/-! #### clearRegs -/

@[simp] theorem clearRegs_now (s : State) (p : Nat → Bool) : (s.clearRegs p).now = s.now := rfl
@[simp] theorem clearRegs_free (s : State) (p : Nat → Bool) : (s.clearRegs p).free = s.free := rfl
@[simp] theorem clearRegs_sys (s : State) (p : Nat → Bool) : (s.clearRegs p).sys = s.sys := rfl
@[simp] theorem clearRegs_host (s : State) (p : Nat → Bool) : (s.clearRegs p).host = s.host := rfl
@[simp] theorem clearRegs_dp (s : State) (p : Nat → Bool) : (s.clearRegs p).dp = s.dp := rfl
@[simp] theorem clearRegs_flow (s : State) (p : Nat → Bool) : (s.clearRegs p).flow = s.flow := rfl
@[simp] theorem clearRegs_keys (s : State) (p : Nat → Bool) : (s.clearRegs p).keys = s.keys := rfl
@[simp] theorem clearRegs_ldg (s : State) (p : Nat → Bool) : (s.clearRegs p).ldg = s.ldg := rfl
@[simp] theorem clearRegs_lfs (s : State) (p : Nat → Bool) : (s.clearRegs p).lfs = s.lfs := rfl
@[simp] theorem clearRegs_tim (s : State) (p : Nat → Bool) : (s.clearRegs p).tim = s.tim := rfl
@[simp] theorem clearRegs_cer (s : State) (p : Nat → Bool) : (s.clearRegs p).cer = s.cer := rfl
@[simp] theorem clearRegs_alm (s : State) (p : Nat → Bool) : (s.clearRegs p).alm = s.alm := rfl
@[simp] theorem clearRegs_pair (s : State) (p : Nat → Bool) : (s.clearRegs p).pair = s.pair := rfl
@[simp] theorem clearRegs_mrs (s : State) (p : Nat → Bool) : (s.clearRegs p).mrs = s.mrs := rfl
@[simp] theorem clearRegs_core (s : State) (p : Nat → Bool) : (s.clearRegs p).core = s.core := rfl
@[simp] theorem clearRegs_gte (s : State) (p : Nat → Bool) : (s.clearRegs p).gte = s.gte := rfl
@[simp] theorem clearRegs_fsh (s : State) (p : Nat → Bool) : (s.clearRegs p).fsh = s.fsh := rfl
@[simp] theorem clearRegs_dig (s : State) (p : Nat → Bool) : (s.clearRegs p).dig = s.dig := rfl
@[simp] theorem clearRegs_cph (s : State) (p : Nat → Bool) : (s.clearRegs p).cph = s.cph := rfl
@[simp] theorem clearRegs_rng (s : State) (p : Nat → Bool) : (s.clearRegs p).rng = s.rng := rfl
@[simp] theorem clearRegs_upd (s : State) (p : Nat → Bool) : (s.clearRegs p).upd = s.upd := rfl
@[simp] theorem clearRegs_pke (s : State) (p : Nat → Bool) : (s.clearRegs p).pke = s.pke := rfl
@[simp] theorem clearRegs_rpr (s : State) (p : Nat → Bool) : (s.clearRegs p).rpr = s.rpr := rfl
@[simp] theorem clearRegs_nfr (s : State) (p : Nat → Bool) : (s.clearRegs p).nfr = s.nfr := rfl
@[simp] theorem clearRegs_tpr (s : State) (p : Nat → Bool) : (s.clearRegs p).tpr = s.tpr := rfl
@[simp] theorem clearRegs_conf (s : State) (p : Nat → Bool) : (s.clearRegs p).conf = s.conf := rfl
@[simp] theorem clearRegs_pin (s : State) (p : Nat → Bool) : (s.clearRegs p).pin = s.pin := rfl
@[simp] theorem clearRegs_pending (s : State) (p : Nat → Bool) : (s.clearRegs p).pending = s.pending := rfl

/-! #### drawn -/

@[simp] theorem drawn_regs (s : State) : (s.drawn).regs = s.regs := rfl
@[simp] theorem drawn_now (s : State) : (s.drawn).now = s.now := rfl
@[simp] theorem drawn_sys (s : State) : (s.drawn).sys = s.sys := rfl
@[simp] theorem drawn_host (s : State) : (s.drawn).host = s.host := rfl
@[simp] theorem drawn_dp (s : State) : (s.drawn).dp = s.dp := rfl
@[simp] theorem drawn_flow (s : State) : (s.drawn).flow = s.flow := rfl
@[simp] theorem drawn_keys (s : State) : (s.drawn).keys = s.keys := rfl
@[simp] theorem drawn_ldg (s : State) : (s.drawn).ldg = s.ldg := rfl
@[simp] theorem drawn_lfs (s : State) : (s.drawn).lfs = s.lfs := rfl
@[simp] theorem drawn_tim (s : State) : (s.drawn).tim = s.tim := rfl
@[simp] theorem drawn_cer (s : State) : (s.drawn).cer = s.cer := rfl
@[simp] theorem drawn_alm (s : State) : (s.drawn).alm = s.alm := rfl
@[simp] theorem drawn_pair (s : State) : (s.drawn).pair = s.pair := rfl
@[simp] theorem drawn_mrs (s : State) : (s.drawn).mrs = s.mrs := rfl
@[simp] theorem drawn_core (s : State) : (s.drawn).core = s.core := rfl
@[simp] theorem drawn_gte (s : State) : (s.drawn).gte = s.gte := rfl
@[simp] theorem drawn_fsh (s : State) : (s.drawn).fsh = s.fsh := rfl
@[simp] theorem drawn_dig (s : State) : (s.drawn).dig = s.dig := rfl
@[simp] theorem drawn_cph (s : State) : (s.drawn).cph = s.cph := rfl
@[simp] theorem drawn_rng (s : State) : (s.drawn).rng = s.rng := rfl
@[simp] theorem drawn_upd (s : State) : (s.drawn).upd = s.upd := rfl
@[simp] theorem drawn_pke (s : State) : (s.drawn).pke = s.pke := rfl
@[simp] theorem drawn_rpr (s : State) : (s.drawn).rpr = s.rpr := rfl
@[simp] theorem drawn_nfr (s : State) : (s.drawn).nfr = s.nfr := rfl
@[simp] theorem drawn_tpr (s : State) : (s.drawn).tpr = s.tpr := rfl
@[simp] theorem drawn_conf (s : State) : (s.drawn).conf = s.conf := rfl
@[simp] theorem drawn_pin (s : State) : (s.drawn).pin = s.pin := rfl
@[simp] theorem drawn_pending (s : State) : (s.drawn).pending = s.pending := rfl
@[simp] theorem drawn_rd (s : State) (x : Nat) : (s.drawn).rd x = s.rd x := rfl
@[simp] theorem drawn_fld (s : State) (x h l : Nat) : (s.drawn).fld x h l = s.fld x h l := rfl
@[simp] theorem drawn_bitOf (s : State) (x i : Nat) : (s.drawn).bitOf x i = s.bitOf x i := rfl
@[simp] theorem drawn_rd64 (s : State) (x : Nat) : (s.drawn).rd64 x = s.rd64 x := rfl
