@[simp] theorem finish_regs (r : CmdRef) (st : Nat) (o : Bytes) (d : Nat) (s s' : State) : (finish r st o d s s').regs = s'.regs := by
  unfold finish; split <;> simp
@[simp] theorem finish_now (r : CmdRef) (st : Nat) (o : Bytes) (d : Nat) (s s' : State) : (finish r st o d s s').now = s'.now := by
  unfold finish; split <;> simp
@[simp] theorem finish_free (r : CmdRef) (st : Nat) (o : Bytes) (d : Nat) (s s' : State) : (finish r st o d s s').free = s'.free := by
  unfold finish; split <;> simp
@[simp] theorem finish_sys (r : CmdRef) (st : Nat) (o : Bytes) (d : Nat) (s s' : State) : (finish r st o d s s').sys = s'.sys := by
  unfold finish; split <;> simp
@[simp] theorem finish_dp (r : CmdRef) (st : Nat) (o : Bytes) (d : Nat) (s s' : State) : (finish r st o d s s').dp = s'.dp := by
  unfold finish; split <;> simp
@[simp] theorem finish_flow (r : CmdRef) (st : Nat) (o : Bytes) (d : Nat) (s s' : State) : (finish r st o d s s').flow = s'.flow := by
  unfold finish; split <;> simp
@[simp] theorem finish_keys (r : CmdRef) (st : Nat) (o : Bytes) (d : Nat) (s s' : State) : (finish r st o d s s').keys = s'.keys := by
  unfold finish; split <;> simp
@[simp] theorem finish_lfs (r : CmdRef) (st : Nat) (o : Bytes) (d : Nat) (s s' : State) : (finish r st o d s s').lfs = s'.lfs := by
  unfold finish; split <;> simp
@[simp] theorem finish_tim (r : CmdRef) (st : Nat) (o : Bytes) (d : Nat) (s s' : State) : (finish r st o d s s').tim = s'.tim := by
  unfold finish; split <;> simp
@[simp] theorem finish_cer (r : CmdRef) (st : Nat) (o : Bytes) (d : Nat) (s s' : State) : (finish r st o d s s').cer = s'.cer := by
  unfold finish; split <;> simp
@[simp] theorem finish_alm (r : CmdRef) (st : Nat) (o : Bytes) (d : Nat) (s s' : State) : (finish r st o d s s').alm = s'.alm := by
  unfold finish; split <;> simp
@[simp] theorem finish_pair (r : CmdRef) (st : Nat) (o : Bytes) (d : Nat) (s s' : State) : (finish r st o d s s').pair = s'.pair := by
  unfold finish; split <;> simp
@[simp] theorem finish_mrs (r : CmdRef) (st : Nat) (o : Bytes) (d : Nat) (s s' : State) : (finish r st o d s s').mrs = s'.mrs := by
  unfold finish; split <;> simp
@[simp] theorem finish_core (r : CmdRef) (st : Nat) (o : Bytes) (d : Nat) (s s' : State) : (finish r st o d s s').core = s'.core := by
  unfold finish; split <;> simp
@[simp] theorem finish_gte (r : CmdRef) (st : Nat) (o : Bytes) (d : Nat) (s s' : State) : (finish r st o d s s').gte = s'.gte := by
  unfold finish; split <;> simp
@[simp] theorem finish_fsh (r : CmdRef) (st : Nat) (o : Bytes) (d : Nat) (s s' : State) : (finish r st o d s s').fsh = s'.fsh := by
  unfold finish; split <;> simp
@[simp] theorem finish_dig (r : CmdRef) (st : Nat) (o : Bytes) (d : Nat) (s s' : State) : (finish r st o d s s').dig = s'.dig := by
  unfold finish; split <;> simp
@[simp] theorem finish_cph (r : CmdRef) (st : Nat) (o : Bytes) (d : Nat) (s s' : State) : (finish r st o d s s').cph = s'.cph := by
  unfold finish; split <;> simp
@[simp] theorem finish_rng (r : CmdRef) (st : Nat) (o : Bytes) (d : Nat) (s s' : State) : (finish r st o d s s').rng = s'.rng := by
  unfold finish; split <;> simp
@[simp] theorem finish_upd (r : CmdRef) (st : Nat) (o : Bytes) (d : Nat) (s s' : State) : (finish r st o d s s').upd = s'.upd := by
  unfold finish; split <;> simp
@[simp] theorem finish_pke (r : CmdRef) (st : Nat) (o : Bytes) (d : Nat) (s s' : State) : (finish r st o d s s').pke = s'.pke := by
  unfold finish; split <;> simp
@[simp] theorem finish_rpr (r : CmdRef) (st : Nat) (o : Bytes) (d : Nat) (s s' : State) : (finish r st o d s s').rpr = s'.rpr := by
  unfold finish; split <;> simp
@[simp] theorem finish_nfr (r : CmdRef) (st : Nat) (o : Bytes) (d : Nat) (s s' : State) : (finish r st o d s s').nfr = s'.nfr := by
  unfold finish; split <;> simp
@[simp] theorem finish_tpr (r : CmdRef) (st : Nat) (o : Bytes) (d : Nat) (s s' : State) : (finish r st o d s s').tpr = s'.tpr := by
  unfold finish; split <;> simp
@[simp] theorem finish_conf (r : CmdRef) (st : Nat) (o : Bytes) (d : Nat) (s s' : State) : (finish r st o d s s').conf = s'.conf := by
  unfold finish; split <;> simp
@[simp] theorem finish_pin (r : CmdRef) (st : Nat) (o : Bytes) (d : Nat) (s s' : State) : (finish r st o d s s').pin = s'.pin := by
  unfold finish; split <;> simp
@[simp] theorem finish_pending (r : CmdRef) (st : Nat) (o : Bytes) (d : Nat) (s s' : State) : (finish r st o d s s').pending = s'.pending := by
  unfold finish; split <;> simp

@[simp] theorem finish_rd (r : CmdRef) (st : Nat) (o : Bytes) (d : Nat) (s s' : State) (x : Nat) : (finish r st o d s s').rd x = s'.rd x := by
  simp [State.rd]

@[simp] theorem finish_fld (r : CmdRef) (st : Nat) (o : Bytes) (d : Nat) (s s' : State) (x h l : Nat) :
    (finish r st o d s s').fld x h l = s'.fld x h l := by
  simp [State.fld]

@[simp] theorem finish_bitOf (r : CmdRef) (st : Nat) (o : Bytes) (d : Nat) (s s' : State) (x i : Nat) :
    (finish r st o d s s').bitOf x i = s'.bitOf x i := by
  simp [State.bitOf]

/-- A started command does its work, and its answer is carried out. -/
theorem hostRun_running (op : Nat) (c : HostCmd) (named : List Nat) (work : State → Ans) (s : State) (h : s.ready = true)
    (hr : alreadyRunning op c s = true) : hostRun op c named work s = conclude c (work s) s := by
  simp [hostRun, h, hr]

/-- While firmware is not ready a host command changes nothing. -/
theorem hostRun_not_ready (op : Nat) (c : HostCmd) (named : List Nat) (work : State → Ans) (s : State) (h : s.ready = false) :
    hostRun op c named work s = s := by
  simp [hostRun, h]

/-- A command that needs no ticket and carries none goes to its work. -/
@[simp] theorem withTicket_none (op : Nat) (c : HostCmd) (scope m : Nat) (work : Bool → State → Ans) (s : State) (h : c.ticket = none) :
    withTicket op c scope false m work s = work false s := by
  simp [withTicket, h]

/-- A command that needs a ticket and carries none completes with the missing status. -/
@[simp] theorem withTicket_missing (op : Nat) (c : HostCmd) (scope m : Nat) (work : Bool → State → Ans) (s : State) (h : c.ticket = none) :
    withTicket op c scope true m work s = .fail m := by
  simp [withTicket, h]

end Sys2Proof.Machine
end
....
[Assignment]: Here the job is to set down exactly the lines of the material above that fall between the one with "p).now = s.now := rfl" and the one with "p).sys = s.sys := rfl", inclusive, and nothing beyond them.

[Expected output]:
@[simp] theorem clearRegs_now (s : State) (p : Nat → Bool) : (s.clearRegs p).now = s.now := rfl
@[simp] theorem clearRegs_free (s : State) (p : Nat → Bool) : (s.clearRegs p).free = s.free := rfl
@[simp] theorem clearRegs_sys (s : State) (p : Nat → Bool) : (s.clearRegs p).sys = s.sys := rfl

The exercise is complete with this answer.